[Opening MATERIAL FOR THE TASK section]

-- ==== Sys2Proof/Tests/Slice0.lean ====
section
/-! SUPPORT. The model's own tests. Expected values come from spec/95_test_vectors.md (the vector is named), from the
encoding tables of spec/30_encoding.md, or by hand from the rule named. Then, for every statement with hypotheses, a
witness that meets them, clause by clause. -/

namespace Sys2Proof.Tests

open Sys2Proof.Machine Sys2Proof.Claims

/-! ## Small states -/

/-- A lane holding these words, its full flag as (I-FULL) of rule R27 says. -/
def laneOfWords (C : Nat) (q : List Word) : Lane := ⟨q, decide (q.length = C)⟩

/-- Four lanes at capacity 1. -/
def lanes (a b c d : List Word) : Lanes := ⟨laneOfWords 1 a, laneOfWords 1 b, laneOfWords 1 c, laneOfWords 1 d⟩

/-- The request channel live, the other two not, the latch clear, capacity 1. -/
def request (ls : Lanes) (credits : BitVec 4) : State := { State.reset with h2rReq := .live ⟨ls, credits⟩ }

/-- The start state of the vectors V-X of B7. -/
def startX : State := request (lanes [0x1] [] [] []) 15

/-- The state after V-X1: the latch set, cause BAD_OFFSET. -/
def afterX1 : State := { startX with fatal := true, cause := .badOffset }

/-- All three channels live, lane 3 of `R2H_RSP` holding a word, 7 credits. -/
def allLive : State :=
  { request (lanes [] [] [] []) 7 with r2hReq := .live (lanes [] [] [] []), r2hRsp := .live (lanes [] [] [] [0x9]) }

/-- One step on a command word, the next state. -/
def ran (w : Nat) (s : State) : Option State :=
  match step (s.withFetchWord 43 w) with
  | .next t => some t
  | .fault _ => none
  | .refused _ => none

/-- One step on a command word: the response as `(fatal, ok, data)`. -/
def said (w : Nat) (s : State) : Option (Bool × Bool × Word) :=
  ((ran w s).bind State.rsp).map fun r => (r.fatal, r.ok, r.value.getD 0)

/-- One step on a command word: the lanes of a channel after it. -/
def lanesAfter (w : Nat) (s : State) (d : Direction) : Option (Lifecycle Lanes) := (ran w s).map fun t => t.lanes d

/-- One step on a command word: the credits after it. -/
def creditsAfter (w : Nat) (s : State) : Option (Lifecycle (BitVec 4)) := (ran w s).map State.credits

/-- One step on a command word: the latch, the cause code, and whether nothing else but the response changed. -/
def latchAfter (w : Nat) (s : State) : Option (Bool × BitVec 3 × Bool) :=
  (ran w s).map fun t =>
    (t.fatal, t.cause.code, decide ({ t with fatal := s.fatal, cause := s.cause, rsp := s.rsp } = s))

/-! ## Well-formedness (rules R50, R55, R136) -/

theorem test_wf_accepts : (Instr.write 1 0xf 0xFFFFFFFF).wf = true ∧ (Instr.isfullA 3).wf = true := by decide
theorem test_wf_refuses_write_offset : (Instr.write 0 16 0).wf = false := by decide
theorem test_wf_refuses_read_offset : (Instr.read 0 16).wf = false := by decide
theorem test_wf_refuses_isfull_offset : (Instr.isfullL 0 0x10).wf = false := by decide
theorem test_wf_refuses_isempty_offset : (Instr.isemptyL 0 0xFFFFFFFC).wf = false := by decide
theorem test_contract :
    (Instr.read 2 0xc).obeysContract = true ∧ (Instr.init 3).obeysContract = false ∧
    (Instr.read 2 0xe).obeysContract = false ∧ (Instr.crinc 1).obeysContract = false := by decide

/-! ## Decoding, words written out from rules R50, R51, R63 (vectors B2, B8) -/

theorem test_decode_nop : decode 0x06F12345678 = .instr .nop := by decide
theorem test_decode_init : decode 0x09FFFFFFFFF = .instr (.init 0) := by decide
theorem test_decode_write : decode 0x13CDEADBEEF = .instr (.write 1 0xc 0xDEADBEEF) := by decide
theorem test_decode_read : decode 0x190DEADBEEF = .instr (.read 0 0x0) := by decide
theorem test_decode_isfullA : decode 0x24F00000000 = .instr (.isfullA 2) := by decide
theorem test_decode_isfullL : decode 0x25C00000000 = .instr (.isfullL 2 0xc) := by decide
theorem test_decode_isemptyA : decode 0x2A000000000 = .instr (.isemptyA 1) := by decide
theorem test_decode_isemptyL : decode 0x2B800000000 = .instr (.isemptyL 1 0x8) := by decide
theorem test_decode_getcr : decode 0x31F55555555 = .instr (.getcr 0) := by decide
theorem test_decode_crinc : decode 0x39A00000000 = .instr (.crinc 0) := by decide
theorem test_decode_crdec : decode 0x41A00000007 = .instr (.crdec 0) := by decide
theorem test_decode_reserved :
    decode 0x48000000000 = .reject (.reservedOp 9) ∧ decode 0x7FFFFFFFFFF = .reject (.reservedOp 15) := by decide
/-- The five fields bit by bit: op 0010, dir 01, per_lane 0, off 0100, wdata 1 (B2, `WRITE r2h_req, 0x4, 0x00000001`). -/
theorem test_decode_bits :
    decode 0b0010010010000000000000000000000000000000001 = .instr (.write 1 0x4 1) := by decide
theorem test_encode :
    encode (.write 2 0xc 0xFFFFFFFF) = 0x14CFFFFFFFF ∧ encode (.isfullL 0 0x4) = 0x21400000000 ∧
    encode (.isemptyA 1) = 0x2A000000000 ∧ encode (.crdec 2) = 0x44000000000 := by decide
theorem test_decodeTableWord :
    decodeTableWord 48 0x40000000000 = some (.crdec 0) ∧ decodeTableWord 48 0x78000000000 = none := by decide

/-! ## One step per operation -/

theorem test_nop : said 0x00000000000 startX = some (false, true, 0) ∧ lanesAfter 0 startX .h2rReq = some (startX.lanes .h2rReq) := by
  decide
/-- V-Y1: after a fatal error NOP is answered as fatal. -/
theorem test_nop_latched : said 0x00000000000 afterX1 = some (true, false, 0) := by decide

/-- V-D2. -/
theorem test_init_request :
    lanesAfter 0x08000000000 (request (lanes [0xA] [0xB] [] []) 7) .h2rReq = some (.live (lanes [] [] [] [])) ∧
    creditsAfter 0x08000000000 (request (lanes [0xA] [0xB] [] []) 7) = some (.live 15) := by decide
/-- V-D3, V-X9: INIT of another channel leaves the credits; direction 3 is BAD_DIR. -/
theorem test_init_other :
    creditsAfter 0x0A000000000 (request (lanes [0xA] [] [] []) 7) = some (.live 7) ∧
    latchAfter 0x0E000000000 startX = some (true, 3, true) := by decide

/-- V-D5. -/
theorem test_write :
    lanesAfter 0x1080000CAFE (request (lanes [] [] [] []) 15) .h2rReq = some (.live (lanes [] [] [0xCAFE] [])) := by
  decide
/-- V-D8, V-X20: a full lane is refused without effect; on the same lane a misaligned offset is fatal. -/
theorem test_write_refused :
    said 0x10000000009 startX = some (false, false, 0) ∧ latchAfter 0x10000000009 startX = some (false, 0, true) ∧
    latchAfter 0x10600000009 startX = some (true, 2, true) := by decide

/-- V-D9. -/
theorem test_read :
    said 0x18400000000 (request (lanes [0x1] [0x2] [0x3] [0x4]) 15) = some (false, true, 2) ∧
    lanesAfter 0x18400000000 (request (lanes [0x1] [0x2] [0x3] [0x4]) 15) .h2rReq =
      some (.live (lanes [0x1] [] [0x3] [0x4])) := by decide
/-- V-D10, V-X10: an empty lane is a failure without effect; direction 3 comes before the bad offset. -/
theorem test_read_empty :
    said 0x18400000000 startX = some (false, false, 0) ∧ latchAfter 0x18400000000 startX = some (false, 0, true) ∧
    latchAfter 0x1E200000000 startX = some (true, 3, true) := by decide

/-- B5, patterns `F F F F` and `F F F -`. -/
theorem test_isfullA :
    said 0x20000000000 (request (lanes [0x1] [0x2] [0x3] [0x4]) 15) = some (false, true, 1) ∧
    said 0x20000000000 (request (lanes [0x1] [0x2] [0x3] []) 15) = some (false, true, 0) := by decide
/-- V-X6, V-X14: the offset is ignored; a channel that is not initialised is UNINIT. -/
theorem test_isfullA_offset_ignored :
    said 0x20300000000 startX = some (false, true, 0) ∧ latchAfter 0x24000000000 startX = some (true, 1, true) := by
  decide
/-- B5, pattern `F - - -`: offsets 0x0 and 0x4. -/
theorem test_isfullL :
    said 0x21000000000 startX = some (false, true, 1) ∧ said 0x21400000000 startX = some (false, true, 0) := by decide
/-- V-X3. -/
theorem test_isfullL_bad_offset : latchAfter 0x21300000000 startX = some (true, 2, true) := by decide
/-- B5, patterns `- - - -` and `F - - -`. -/
theorem test_isemptyA :
    said 0x28000000000 (request (lanes [] [] [] []) 15) = some (false, true, 1) ∧
    said 0x28000000000 startX = some (false, true, 0) := by decide
/-- V-Y7. -/
theorem test_isemptyA_latched : said 0x28000000000 afterX1 = some (true, false, 0) := by decide
/-- B5, pattern `F - - -`: offsets 0x0 and 0xc. -/
theorem test_isemptyL :
    said 0x29000000000 startX = some (false, true, 0) ∧ said 0x29C00000000 startX = some (false, true, 1) := by decide
/-- V-X4. -/
theorem test_isemptyL_bad_offset : latchAfter 0x29E00000000 startX = some (true, 2, true) := by decide

/-- V-K3. -/
theorem test_getcr : said 0x30000000000 (request (lanes [] [] [] []) 9) = some (false, true, 9) := by decide
/-- V-X15, V-U9: no credit counter comes before not initialised. -/
theorem test_getcr_gated :
    latchAfter 0x32000000000 startX = some (true, 4, true) ∧
    latchAfter 0x30000000000 State.reset = some (true, 1, true) := by decide
/-- V-K8. -/
theorem test_crinc : creditsAfter 0x38000000000 (request (lanes [] [] [] []) 14) = some (.live 15) := by decide
/-- V-K9. -/
theorem test_crinc_at_15 :
    said 0x38000000000 startX = some (false, false, 0) ∧ creditsAfter 0x38000000000 startX = some (.live 15) := by decide
/-- V-K5. -/
theorem test_crdec : creditsAfter 0x40000000000 (request (lanes [] [] [] []) 1) = some (.live 0) := by decide
/-- V-K6. -/
theorem test_crdec_at_0 :
    said 0x40000000000 (request (lanes [] [] [] []) 0) = some (false, false, 0) ∧
    creditsAfter 0x40000000000 (request (lanes [] [] [] []) 0) = some (.live 0) := by decide

/-- V-X18, V-X19: BAD_OP comes before every other condition. -/
theorem test_reserved_op :
    latchAfter 0x7FFFFFFFFFF startX = some (true, 5, true) ∧ latchAfter 0x52200000000 startX = some (true, 5, true) := by
  decide
/-- V-Y5: the first cause stays. -/
theorem test_sticky :
    latchAfter 0x32000000000 afterX1 = some (true, 2, true) ∧ said 0x08000000000 afterX1 = some (true, false, 0) := by
  decide

/-- B1, `C = 3`, rows 5 to 7. -/
theorem test_lane_capacity_3 :
    (laneOfWords 3 [0x2, 0x3]).push 3 0x4 = (⟨[0x2, 0x3, 0x4], true⟩, true) ∧
    (laneOfWords 3 [0x2, 0x3, 0x4]).push 3 0x5 = (⟨[0x2, 0x3, 0x4], true⟩, false) ∧
    (laneOfWords 3 [0x2, 0x3, 0x4]).pop 3 = (⟨[0x3, 0x4], false⟩, some 0x2) := by decide

/-- Rule R24: bit `i` for lane `i`; no value under the latch. -/
theorem test_status_outputs :
    startX.stLaneFull .h2rReq = some 1 ∧ startX.stLaneEmpty .h2rReq = some 0xe ∧ afterX1.stLaneFull .h2rReq = none ∧
    startX.stCredits = some 15 ∧ afterX1.stCause = 2 := by decide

[Closing MATERIAL FOR THE TASK section]

- TASK REQUIREMENTS
From the data above, output exactly the lines between the one containing "said 0x20000000000 (request (lanes [0x1] [0x2] [0x3] [0x4])" and the one containing "theorem test_isemptyA_latched : said", counting both of them.

- ANSWER FOR THE TASK
    said 0x20000000000 (request (lanes [0x1] [0x2] [0x3] [0x4]) 15) = some (false, true, 1) ∧
    said 0x20000000000 (request (lanes [0x1] [0x2] [0x3] []) 15) = some (false, true, 0) := by decide
/-- V-X6, V-X14: the offset is ignored; a channel that is not initialised is UNINIT. -/
theorem test_isfullA_offset_ignored :
    said 0x20300000000 startX = some (false, true, 0) ∧ latchAfter 0x24000000000 startX = some (true, 1, true) := by
  decide
/-- B5, pattern `F - - -`: offsets 0x0 and 0x4. -/
theorem test_isfullL :
    said 0x21000000000 startX = some (false, true, 1) ∧ said 0x21400000000 startX = some (false, true, 0) := by decide
/-- V-X3. -/
theorem test_isfullL_bad_offset : latchAfter 0x21300000000 startX = some (true, 2, true) := by decide
/-- B5, patterns `- - - -` and `F - - -`. -/
theorem test_isemptyA :
    said 0x28000000000 (request (lanes [] [] [] []) 15) = some (false, true, 1) ∧
    said 0x28000000000 startX = some (false, true, 0) := by decide
/-- V-Y7. -/
theorem test_isemptyA_latched : said 0x28000000000 afterX1 = some (true, false, 0) := by decide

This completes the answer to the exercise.